/-- Settles O42, by the operation that the op selects. -/
theorem requestStatusByPriority : Obligations.RequestStatusByPriority := by
  intro s r
  suffices h : ∃ resp : Response, exec (decodeRequest r) s = .next (s.deliver resp) ∧
      resp.status = statusCode (requestStatus r) by
    obtain ⟨resp, hexec, hstatus⟩ := h
    exact ⟨_, resp, hexec, rfl, hstatus⟩
  obtain ⟨h0, h1, h2, h3, h4, h5, h6⟩ := opSelectsOperationAndItsOperands r
  have hop : r.op = 0 ∨ r.op = 1 ∨ r.op = 2 ∨ r.op = 3 ∨ r.op = 4 ∨ r.op = 5 ∨ 6 ≤ r.op.toNat := by bv_omega
  rcases hop with e | e | e | e | e | e | e
  · refine ⟨freadU params r.width r.offset r.data, by rw [h0 e]; rfl, ?_⟩
    rw [freadU, status_codecResponse _ _ _ fun _ => rfl, outcomeStatus_readUnsigned]
    simp [requestStatus, e]
  · refine ⟨freadS params r.width r.offset r.data, by rw [h1 e]; rfl, ?_⟩
    rw [freadS, status_codecResponse _ _ _ fun _ => rfl, outcomeStatus_readSigned]
    simp [requestStatus, e]
  · refine ⟨fwriteU params r.width r.offset r.value r.data, by rw [h2 e]; rfl, ?_⟩
    rw [fwriteU, status_codecResponse _ _ _ fun _ => rfl, outcomeStatus_writeUnsigned]
    simp [requestStatus, e]
  · refine ⟨fwriteS params r.width r.offset r.value r.data, by rw [h3 e]; rfl, ?_⟩
    rw [fwriteS, status_codecResponse _ _ _ fun _ => rfl, outcomeStatus_writeSigned]
    simp [requestStatus, e]
  · refine ⟨decodeBlock params _ r.pos r.data, by rw [h4 e]; rfl, ?_⟩
    rw [status_decodeBlock]
    simp [requestStatus, e]
  · refine ⟨encodeBlock params _ r.record, by rw [h5 e]; rfl, ?_⟩
    rw [status_encodeBlock]
    simp [requestStatus, e]
  · refine ⟨refusal .illegalOp, ?_, by simp [requestStatus, e, refusal]⟩
    rcases h6 e with ⟨b, hb⟩ | ⟨b, hb⟩ <;> rw [hb] <;> rfl

/-- Settles O44. -/
theorem everyRequestHasOneResponse : Obligations.EveryRequestHasOneResponse := by
  intro q
  obtain ⟨r, -, -, hexec⟩ := exec_request q
  exact ⟨r, fun s => ⟨_, hexec s, served_deliver s r⟩⟩

/-- Settles O45, by the two shapes of a row's answer. -/
theorem everyInstructionHasOneAnswer : Obligations.EveryInstructionHasOneAnswer := by
  intro i
  rcases exec_row i with ⟨hi, r, -, hexec⟩ | ⟨hi, p, hexec⟩
  · refine ⟨fun _ => ⟨r, fun s => ⟨_, hexec s, rfl, rfl, rfl⟩⟩, fun hp => ?_⟩
    rw [hi] at hp; cases hp
  · refine ⟨fun hp => ?_, fun _ => ⟨p, fun s => ⟨_, hexec s, rfl, rfl, rfl⟩⟩⟩
    rw [hi] at hp; cases hp

end Sys2Proof.Proofs

/-! PROOFS. The statements of 41_block_dispatch.md: what DECODE answers in every case, the rows it dispatches to, the ID
fields and their checks, and what a decoded record depends on. -/

namespace Sys2Proof.Machine

/-! ## The dispatch -/

/-- The mapped section types, listed by their `sct` (R56). -/
theorem sctMap_eq_getElem? (n : Nat) : sctMap n = [BlockType.header, .subcode, .vaux, .audio, .video][n]? := by
  rcases lt_or_ge 4 n with h | h
  · rw [sctMap_of_lt h]
    exact (List.getElem?_eq_none h).symm
  · interval_cases n <;> rfl

theorem exec_decode (std : Std) (pos : PosWord) (blk : Bytes) (s : State) :
    exec (.decode std pos blk) s = .next (s.deliver (decodeBlock params std pos blk)) := rfl

/-- Every block-type row does what DECODE does with the block that its operands make, whatever the length: the section
decoder, or the answer for an unmapped `sct`, that DECODE selects is the row's own (R97). -/
theorem exec_blockRow {n : Nat} (hn : n < 8) (std : Std) (pos : PosWord) (id : IdOperands) (p : Bytes) (s : State) :
    exec (blockRow n std pos id p) s = exec (.decode std pos (idBytes n id ++ p)) s := by
  have hsct : readInt params (idBytes n id ++ p) (.id .sct) = n := readInt_idBytes hn id p .sct
  rw [exec_decode, decodeBlock, hsct]
  interval_cases n <;> rfl

/-- The rows of format `DIFID` are those of the eight values of `sct` (R56, R66). -/
theorem exists_blockRow_of_mem {std : Std} {pos : PosWord} {id : IdOperands} {p : Bytes} {b : BitVec 1} {i : Instr}
    (h : i ∈ [Instr.blkHeader std pos id p, .blkSubcode std pos id p, .blkVaux std pos id p, .blkAudio std pos id p,
      .blkVideo std pos id p, .blkUnknown5 std pos id p, .blkUnknown67 b std pos id p]) :
    ∃ n < 8, i = blockRow n std pos id p := by
  simp only [List.mem_cons, List.not_mem_nil, or_false] at h
  rcases h with rfl | rfl | rfl | rfl | rfl | rfl | rfl
  · exact ⟨0, by decide, rfl⟩
  · exact ⟨1, by decide, rfl⟩
  · exact ⟨2, by decide, rfl⟩
  · exact ⟨3, by decide, rfl⟩
  · exact ⟨4, by decide, rfl⟩
  · exact ⟨5, by decide, rfl⟩
  · exact ⟨6 + b.toNat, by omega, (blockRow_unknown67 b std pos id p).symm⟩

/-- DECODE completes with its answer in every state, and no buffer changes (R95). -/
theorem served_decode {std : Std} {pos : PosWord} {blk : Bytes} {r : Response}
    (h : decodeBlock params std pos blk = r) (s : State) :
    ∃ t, exec (.decode std pos blk) s = .next t ∧ Served s t r ∧ t.bufs = s.bufs := by
  subst h
  exact served_of_exec_deliver (exec_decode std pos blk s) (data_decodeBlock std pos blk)

/-! ## The record of a block -/

/-- Blocks with one record are equal: it has one block type and holds every field of both, and these cover a block. -/
theorem eq_of_decodeRecord_eq {t t' : BlockType} {blk blk' : Bytes} (hl : blk.length = 80) (hl' : blk'.length = 80)
    (h : decodeRecord params t blk = decodeRecord params t' blk') : blk = blk' := by
  obtain rfl : t = t' := by simpa using congrArg (fun r => r.body.type) h
  refine block_ext (t := t) hl hl' fun f hf => sameField_of_holds (decodeRecord_holds t blk hf) ?_
  rw [h]
  exact decodeRecord_holds t blk' hf

/-! ## The ID checks -/

/-- The ID checks are those of R98, with the limits of R7 and the offsets of R54. -/
theorem checkId_eq_idViolations (id : BlockId) (t : BlockType) (std : Std) :
    checkId params id t std = idViolations std (numDbn t) id.dseq id.dbn := by
  simp only [checkId, flagIf, decide_eq_true_eq]
  cases std <;> rfl

end Sys2Proof.Machine

namespace Sys2Proof.Proofs

open Sys2Proof.Machine

/-- Settles O10: the length, and then the section type. -/
theorem decodeAnswersByLengthThenSectionType : Obligations.DecodeAnswersByLengthThenSectionType := by
  refine ⟨fun r => ?_, fun s std pos blk => ⟨fun hl => served_decode (decodeBlock_long hl) s,
    fun hl => served_decode (decodeBlock_short hl) s, fun hl h5 => ?_, fun hl h4 => ?_⟩⟩
  · obtain ⟨-, -, -, -, hop, -⟩ := opSelectsOperationAndItsOperands r
    exact hop
  · exact served_decode (decodeBlock_unknown hl (sctMap_of_lt h5)) s
  · obtain ⟨t, ht⟩ := sctMap_of_le h4
    obtain ⟨s', hexec, hserved, hbufs⟩ := served_decode (std := std) (pos := pos) (decodeBlock_known hl ht) s
    refine ⟨s', t, hexec, (sctMap_eq_getElem? _).symm.trans ht, ?_, hbufs⟩
    simpa only [decodedAs, recordChecks, decodeRecord, decodeBody_type] using hserved

/-- Settles O12: the row read from a block is run on its ID bytes and its section data, which are the block. -/
theorem decodeDispatchesToItsBlockRow : Obligations.DecodeDispatchesToItsBlockRow := by
  intro s std pos blk hl
  refine ⟨_, (decode_block ..).trans (decodeBlockItem_eq_blockRow std pos hl), ?_⟩
  rw [exec_blockRow (readInt_sct_lt blk), idBytes_idOperandsOf (by omega)]

/-- Settles O25: the record is read from the block alone, and the checks read the record and the standard. -/
theorem recordIndependentOfPositionAndStandard : Obligations.RecordIndependentOfPositionAndStandard := by
  intro std std' pos pos' blk rcd vs h
  obtain ⟨hl, t, ht, rfl, rfl⟩ := answers_decode_cases h
  exact ⟨answers_decode hl ht, _, answers_decode hl ht⟩

/-- Settles O26. -/
theorem distinctBlocksDecodeToDistinctRecords : Obligations.DistinctBlocksDecodeToDistinctRecords := by
  intro std pos blk blk' rcd vs vs' hl hl' h h'
  obtain ⟨-, t, -, hrcd, -⟩ := answers_decode_cases h
  obtain ⟨-, t', -, hrcd', -⟩ := answers_decode_cases h'
  exact eq_of_decodeRecord_eq hl hl' (hrcd.symm.trans hrcd')

/-- Settles O27, by the cases of DECODE. -/
theorem decodeAnswersOneVerdict : Obligations.DecodeAnswersOneVerdict := by
  intro s std pos blk hle
  obtain ⟨-, hshort, hunknown, hknown⟩ := decodeAnswersByLengthThenSectionType.2 s std pos blk
  rcases hle.lt_or_eq with hl | hl
  · obtain ⟨t, hexec, ⟨-, hresp, -⟩, -⟩ := hshort hl
    exact ⟨t, _, hexec, hresp, .inr ⟨_, _, rfl⟩⟩
  · rcases lt_or_ge 4 (fieldBits blk 0 3) with hsct | hsct
    · obtain ⟨t, hexec, ⟨-, hresp, -⟩, -⟩ := hunknown hl hsct
      exact ⟨t, _, hexec, hresp, .inr ⟨_, _, rfl⟩⟩
    · obtain ⟨t, bt, hexec, -, ⟨-, hresp, -⟩, -⟩ := hknown hl hsct
      exact ⟨t, _, hexec, hresp, .inl ⟨_, _, rfl⟩⟩

/-- Settles O11. -/
theorem idFieldsAndChecks : Obligations.IdFieldsAndChecks := by
  intro blk std bt
  refine ⟨rfl, (checkId_eq_idViolations ..).trans ?_⟩
  cases bt <;> rfl
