-- ==== Sys2Proof/Machine/Classifier.lean ====
section
/-! DEFINITION. TimingClassifier: glitch absorption (spec file 40). -/

namespace Sys2Proof.Machine

/-- `E_GLITCH`: the interval is in neither window; `ref` does not move and no record is emitted (R103). -/
def execEGlitch (pos : Word) (s : State) : Host.Outcome State Fault Refusal :=
  measured pos s fun _ => s.setGskip true

/-- `E_GSKIP`: the edge is consumed without being measured; `pos` is not used (R104). -/
def execEGskip (_pos : Word) (s : State) : Host.Outcome State Fault Refusal :=
  .next (s.setGskip false)

end Sys2Proof.Machine
end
----------
Return exactly, and only, the lines above starting at the line that contains "of DECODE. -/" and ending at the line that contains "rcases hle.lt_or_eq with hl | hl".

/-- Settles O27, by the cases of DECODE. -/
theorem decodeAnswersOneVerdict : Obligations.DecodeAnswersOneVerdict := by
  intro s std pos blk hle
  obtain ⟨-, hshort, hunknown, hknown⟩ := decodeAnswersByLengthThenSectionType.2 s std pos blk
  rcases hle.lt_or_eq with hl | hl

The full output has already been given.